A plurality of nozzles for ejecting ink of the same color including a plurality of first nozzles and a plurality of second nozzles having the same diameter as the first nozzle are formed, and the ink is continuously ejected from each nozzle. An inkjet head,
A mounting portion including a mounting surface on which a recording medium on which an image is recorded by the ink continuously ejected from each nozzle is placed;
The plurality of first nozzles are aligned in a first direction at a first interval having a nozzle density of 25 npi or less and a center-to-center distance of 20.32 times or more of the diameter of the first nozzle to form a first nozzle row. And
The plurality of second nozzles are aligned in the first direction at the first interval to form a second nozzle row,
The first nozzle row and the second nozzle row are provided in a state where the center-to-center distance is adjacent to a second direction orthogonal to the first direction at a second interval equal to or greater than the first interval .

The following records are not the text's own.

-- ==== Sys2Proof/Machine/LaneMove.lean ====
section
/-! DEFINITION. The lane-movement instructions (R149 to R152). -/

namespace Sys2Proof.Machine

/-- MOV (R149). -/
def execMov (d : VDst) (a : Opnd) (s : State) : Out := .next (v1 s d a noFlag)
/-- A shuffle: the lane that lane l reads, from its own B; its own A where that lane is out of range or not active (R149). -/
def shuffle (s : State) (d : VDst) (a b : Opnd) (src : Nat → Word → Int) : State :=
  vword s d [a, b]
    (fun g l =>
      let k := src l (opv g b l)
      if 0 ≤ k ∧ k ≤ 31 ∧ isActive g k.toNat = true then opv g a k.toNat else opv g a l)
    (fun _ _ => 0)
/-- SHFL (R149). -/
def execShfl (d : VDst) (a b : Opnd) (s : State) : Out := .next (shuffle s d a b fun _ x => (x.toNat % 32 : Nat))
/-- SHFLX (R149). -/
def execShflx (d : VDst) (a b : Opnd) (s : State) : Out :=
  .next (shuffle s d a b fun l x => ((BitVec.ofNat 5 l ^^^ BitVec.ofNat 5 x.toNat).toNat : Nat))
/-- SHFLUP (R149). -/
def execShflup (d : VDst) (a b : Opnd) (s : State) : Out := .next (shuffle s d a b fun l x => (l : Int) - x.toNat)
/-- SHFLDN (R149). -/
def execShfldn (d : VDst) (a b : Opnd) (s : State) : Out := .next (shuffle s d a b fun l x => (l : Int) + x.toNat)

/-- VOTE's result over the active lanes (R150). -/
def voteVal (op : VoteOp) (g : Group) (a : Opnd) : Word :=
  let act := activeLanes g
  let t (l : Nat) : Bool := opv g a l != 0
  match op with
  | .any => boolWord (act.any t)
  | .all => boolWord (act.all t)
  | .ballot => maskOf fun l => isActive g l && t l
  | .eq => boolWord (act.all t || !(act.any t))
/-- VOTE (R150). -/
def execVote (op : VoteOp) (d : VDst) (a : Opnd) (s : State) : Out :=
  .next (vword s d [a] (fun g _ => voteVal op g a) (fun _ _ => 0))

/-- The combining operator of a reduction (R151). -/
def redOp (op : RedOp) (a b : Word) : Word × Byte :=
  match op with
  | .addI32 => noFlag (a + b)
  | .addF32 => outF (fpAdd .f32 a.toNat b.toNat)
  | .minI32 => noFlag (if wlt true b a then b else a)
  | .minN32 => noFlag (if wlt false b a then b else a)
  | .maxI32 => noFlag (if wlt true a b then b else a)
  | .maxN32 => noFlag (if wlt false a b then b else a)
  | .minF32 => outF (fpMinMax .f32 false a.toNat b.toNat)
  | .maxF32 => outF (fpMinMax .f32 true a.toNat b.toNat)
  | .and => noFlag (a &&& b)
  | .or => noFlag (a ||| b)
  | .xor => noFlag (a ^^^ b)
/-- Combine two contributions with the flags so far; a missing one passes the other on unchanged (R151). -/
def redJoin (op : RedOp) (a b : Option Word × Byte) : Option Word × Byte :=
  match a.1, b.1 with
  | some x, some y => let r := redOp op x y; (some r.1, a.2 ||| b.2 ||| r.2)
  | some x, none => (some x, a.2 ||| b.2)
  | none, y => (y, a.2 ||| b.2)
/-- node(j, k) of the tree over contributions (R151), with the flags made below it. -/
def redNode (op : RedOp) (v : Nat → Option Word) : Nat → Nat → Option Word × Byte
  | 0, k => (v k, 0)
  | j + 1, k => redJoin op (redNode op v j (2 * k)) (redNode op v j (2 * k + 1))
/-- The identity an inactive lane stands for (R151). -/
def redId : RedOp → Word
  | .addF32 => 0x80000000 | .minI32 => 0x7FFFFFFF | .minN32 => 0xFFFFFFFF | .and => 0xFFFFFFFF | .maxI32 => 0x80000000
  | .minF32 => 0x7F800000 | .maxF32 => 0xFF800000 | _ => 0
/-- The contribution of lane k (R151). -/
def contrib (g : Group) (a : Opnd) (k : Nat) : Option Word := if isActive g k then some (opv g a k) else none
/-- REDQ: the top of the tree in every active lane (R151). -/
def execRedq (op : RedOp) (d : VDst) (a : Opnd) (s : State) : Out :=
  .next (vword s d [a] (fun g _ => ((redNode op (contrib g a) 5 0).1).getD (redId op))
    (fun g _ => (redNode op (contrib g a) 5 0).2))
/-- The prefix of lanes 0 to l, built from the blocks of n = l + 1 from level j down (R151): acc and the flags of the
prefix combinations alone. -/
def scanFrom (op : RedOp) (v : Nat → Option Word) (n : Nat) : Nat → Nat → Option (Option Word) → Byte → Option Word × Byte
  | 0, _, acc, f => (acc.getD none, f)
  | j + 1, st, acc, f =>
    if bit n j then
      let blk := (redNode op v j (st / 2 ^ j)).1
      match acc with
      | none => scanFrom op v n j (st + 2 ^ j) (some blk) f
      | some x =>
        let r := redJoin op (x, 0) (blk, 0)
        scanFrom op v n j (st + 2 ^ j) (some r.1) (f ||| r.2)
    else scanFrom op v n j st acc f
/-- SCANQ: inclusive prefixes; flags of the whole tree and of the active lanes' prefix combinations (R151). -/
def execScanq (op : RedOp) (d : VDst) (a : Opnd) (s : State) : Out :=
  .next (vword s d [a] (fun g l => ((scanFrom op (contrib g a) (l + 1) 6 0 none 0).1).getD (redId op))
    (fun g l => (redNode op (contrib g a) 5 0).2 ||| (scanFrom op (contrib g a) (l + 1) 6 0 none 0).2))

/-- PRMT's value (R152). -/
def prmtVal (a b e : Word) : Word :=
  let byte (s : Nat) : Nat :=
    let src := if s % 8 < 4 then a.toNat / 256 ^ (s % 8) % 256 else b.toNat / 256 ^ (s % 8 - 4) % 256
    if 8 ≤ s then (if 128 ≤ src then 255 else 0) else src
  BitVec.ofNat 32 ((List.range 4).foldl (fun n i => n + byte (e.toNat / 16 ^ i % 16) * 256 ^ i) 0)
/-- PRMT (R152). -/
def execPrmt (d : VDst) (a b e : Opnd) (s : State) : Out := .next (v3 s d a b e fun x y z => noFlag (prmtVal x y z))

end Sys2Proof.Machine
end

And a moving part for reciprocating the inkjet head in the second direction,
The inkjet head is
When the ink is continuously ejected from each nozzle while being moved in the second direction by the moving unit, the ink is driven by a driving signal having a driving frequency of 1 kHz or more and 20 kHz or less,
A third interval between the ejection surface of the inkjet head in which the plurality of nozzles are formed and the recording surface of the recording medium placed on the placement surface is 1 mm or more and 10 mm or less. Provided above,
In each of the nozzles, the ink of 45 pl or more and 90 pl or less is ejected by one ejection,
The placement unit intermittently moves the recording medium placed on the placement surface from one side to the other side in the first direction according to the movement of the inkjet head in the second direction by the moving unit. Inkjet recording apparatus that conveys optically. The ink-jet head, the third distance is greater than or equal to 3mm prior SL, is provided above the placement surface, the ink jet recording apparatus according to claim 1.